Mayor of Cape Town
- In office 1860–1860
- Preceded by: Hercules Crosse Jarvis
- Succeeded by: Gillis J. de Korte
- In office 1865–1866
- Preceded by: Joseph Barry
- Succeeded by: Gillis J. de Korte

Personal details
- Born: Dirk Gysbertus van Reenen van Breda 5 May 1803 Cape Town, Cape Colony
- Died: 14 November 1870 (aged 67) Oranjezicht, Cape Town, Cape Colony
- Spouse: Susanna Hendrina Wilhelmina Meyer
- Relations: Michiel van Breda (father)
- Children: 12

= Dirk Gysbert van Breda =

South African politician (1803–1870)

 Dirk Gysbertus van Reenen van Breda (5 May 1803 – 14 November 1870) was a politician from Cape Colony.

==Biography==
Van Breda was born on 5 May 1803, in Cape Town, the second son of the first mayor of Cape Town, Michiel van Breda and his first wife, Catharina Geesje van Reenen.
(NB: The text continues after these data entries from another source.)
/-- A gateway accepts a built-in request (R41). -/
def acceptRequest (s : State) (t : CoreId) (m : Msg) : State :=
  { s with nextId := s.nextId + 1, lam := { s.lam with
    requests := s.lam.requests ++ [{ msg := { m with dstCore := t }, id := s.nextId, begun := false, evs := [] }] } }

/-- LAMCON_PACKET_SEND (R33, R39, R136): a message that has reached its gateway; a built-in operation for the own part is accepted there.
A part that no port set names is unreachable (R53). -/
def execLamconPacketSend (id : Nat) (s : State) : Host.Outcome State Fault Refusal :=
  .next (match flightOf s id with
    | none => s
    | some f =>
      if f.host || !forGateway s f.msg then s
      else
        match gatewayOf s f.msg with
        | none => lamReturn (dropFlight s id) (coreAt f.x f.y) f.msg
        | some g =>
          let t := Config.gatewayCore g
          if f.x ≠ meshX t ∨ f.y ≠ meshY t ∨ blockedBy s f none = true then s
          else
            let s := gatewayCount (dropFlight s id) t f.msg
            let m := gatewayChecked f.msg
            if !Msg.headerOk f.msg || !Msg.netOk f.msg then routeFail s (clusterAt f.x f.y) f.msg
            else if m.dstPart = s.part then acceptRequest s t m
            else gwSend s g m)

/-- What the destination part keeps for a source gateway (R39). -/
def inAt (s : State) (part : PartId) (gw : BitVec 8) : GwIn :=
  (s.lam.ins.find? fun o => o.part == part && o.gw == gw).getD { part := part, gw := gw, base := 0, accepted := [] }
/-- The same replaced. -/
def putIn (s : State) (o : GwIn) : State :=
  let same (q : GwIn) : Bool := q.part == o.part && q.gw == o.gw
  let l := if s.lam.ins.any same then s.lam.ins.map fun q => if same q then o else q else s.lam.ins ++ [o]
  { s with lam := { s.lam with ins := l } }
/-- The base moves past marked values (R39). -/
def advanceBase : Nat → BitVec 32 → List (BitVec 32) → BitVec 32 × List (BitVec 32)
  | 0, b, l => (b, l)
  | n + 1, b, l => if l.contains b then advanceBase n (b + 1) (l.filter (· != b)) else (b, l)
/-- A value accepted and marked (R39). -/
def GwIn.accept (o : GwIn) (q : BitVec 32) : GwIn :=
  let r := advanceBase 256 o.base (q :: o.accepted)
  { o with base := r.1, accepted := r.2 }

/-- An acknowledgement on a link (R46). -/
def ackLink (s : State) (port : BitVec 4) (q : BitVec 12) : State := { s with lam := { s.lam with acks := s.lam.acks ++ [(port, q)] } }
/-- An acknowledgement end to end (R39). -/
def ackEnd (s : State) (part : PartId) (gw : BitVec 8) (q : BitVec 32) : State :=
  { s with lam := { s.lam with ends := s.lam.ends ++ [(part, gw, q)] } }

/-- The gateway of a port that serves a message (R33). -/
def portGateway (port : Nat) (m : Msg) : CoreId := Config.gatewayCore (4 * port + bitsOf (pathHash (pathLine m)) 7 6)

/-- A route word's destination fixed by the receiving gateway (R40, R64, R76, R77). -/
def resolveRank (s : State) (at_ : CoreId) (m : Msg) : State :=
  let rank := (m.dstCore.extractLsb' 8 12).toNat
  if m.job = 0 then (if m.dstCore = 0 then putFlight s at_ (Msg.checked { m with fixed := true }) false else lamReturn s at_ m)
  else if rank = 0xFFF then (if (s.job m.job).isSome then putFlight s at_ m true else lamReturn s at_ m)
  else
    match rankEntry s m.job rank with
    | some e => putFlight s at_ (Msg.checked { m with dstCore := entryCluster e ++ m.dstCore.extractLsb' 0 8, fixed := true }) false
    | none => lamReturn s at_ m

/-- Has a job a region on this part (R40)? -/
def hasRegion (s : State) (j : JobId) : Bool := ((s.job j).map fun x => !x.region.isEmpty).getD false

/-- A part whose messages of a job arrive holds a region of it. -/
def notePart (s : State) (j : JobId) (p : PartId) : State :=
  s.updJob j fun x => if x.parts.contains p then x else { x with parts := x.parts ++ [p] }

/-- A message enters the destination part (R40, R75, R264). -/
def enterPart (s : State) (port : Nat) (m : Msg) : State :=
  let t := portGateway port m
  if !Msg.headerOk m || !Msg.netOk m then routeFail s (clusterOf t) m
  else
    let s := gatewayCount s t m
    let m := gatewayChecked m
    let s := if m.kind = 10 then s else notePart s m.job m.srcPart
    if 12 ≤ m.kind.toNat then lamReturn s t m
    else if m.kind = 11 ∧ m.vnet = 0 then
      if hasRegion s m.job then acceptRequest s t m else lamReturn s t m
    else if (m.kind.toNat ≤ 2 ∨ m.kind = 5) ∧ m.fixed = false then resolveRank s t m
    else putFlight s t m false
He married Susanna Hendrina Wilhelmina Meyer on 9 September 1828 in Cape Town.

In 1839, he bought the farms Rietfontein and Buffeljagt in the Swellendam district, where he farmed mainly with merino sheep. After his father's death in 1847, and in 1851, van Breda bought the two properties, Oranjezicht and Oudekraal from the deceased estate. Van Breda was a shrewd and intelligent farmer and was a member of the Legislative Council of the Cape Colony’s first elected parliament and a Cape Town municipal commissioner. In 1860 he became chairman of the Municipal Board of Cape Town, effectively the role of Mayor. He fulfilled the role for only one year, but between 1865 and 1866, served a second term as Mayor, being the first to do so.

Unfortunately, two of his sons, Dirk Gysbert and the younger Pieter Johannes Albertus, did not inherit their father's good nature. Both were known for their violent and abusive behaviour towards slaves and even their own wives and barely six months after their father's death they both killed their wives.

Dirk Gysbert van Reenen van Breda died on his farm, Oranjezicht on 11 November 1870.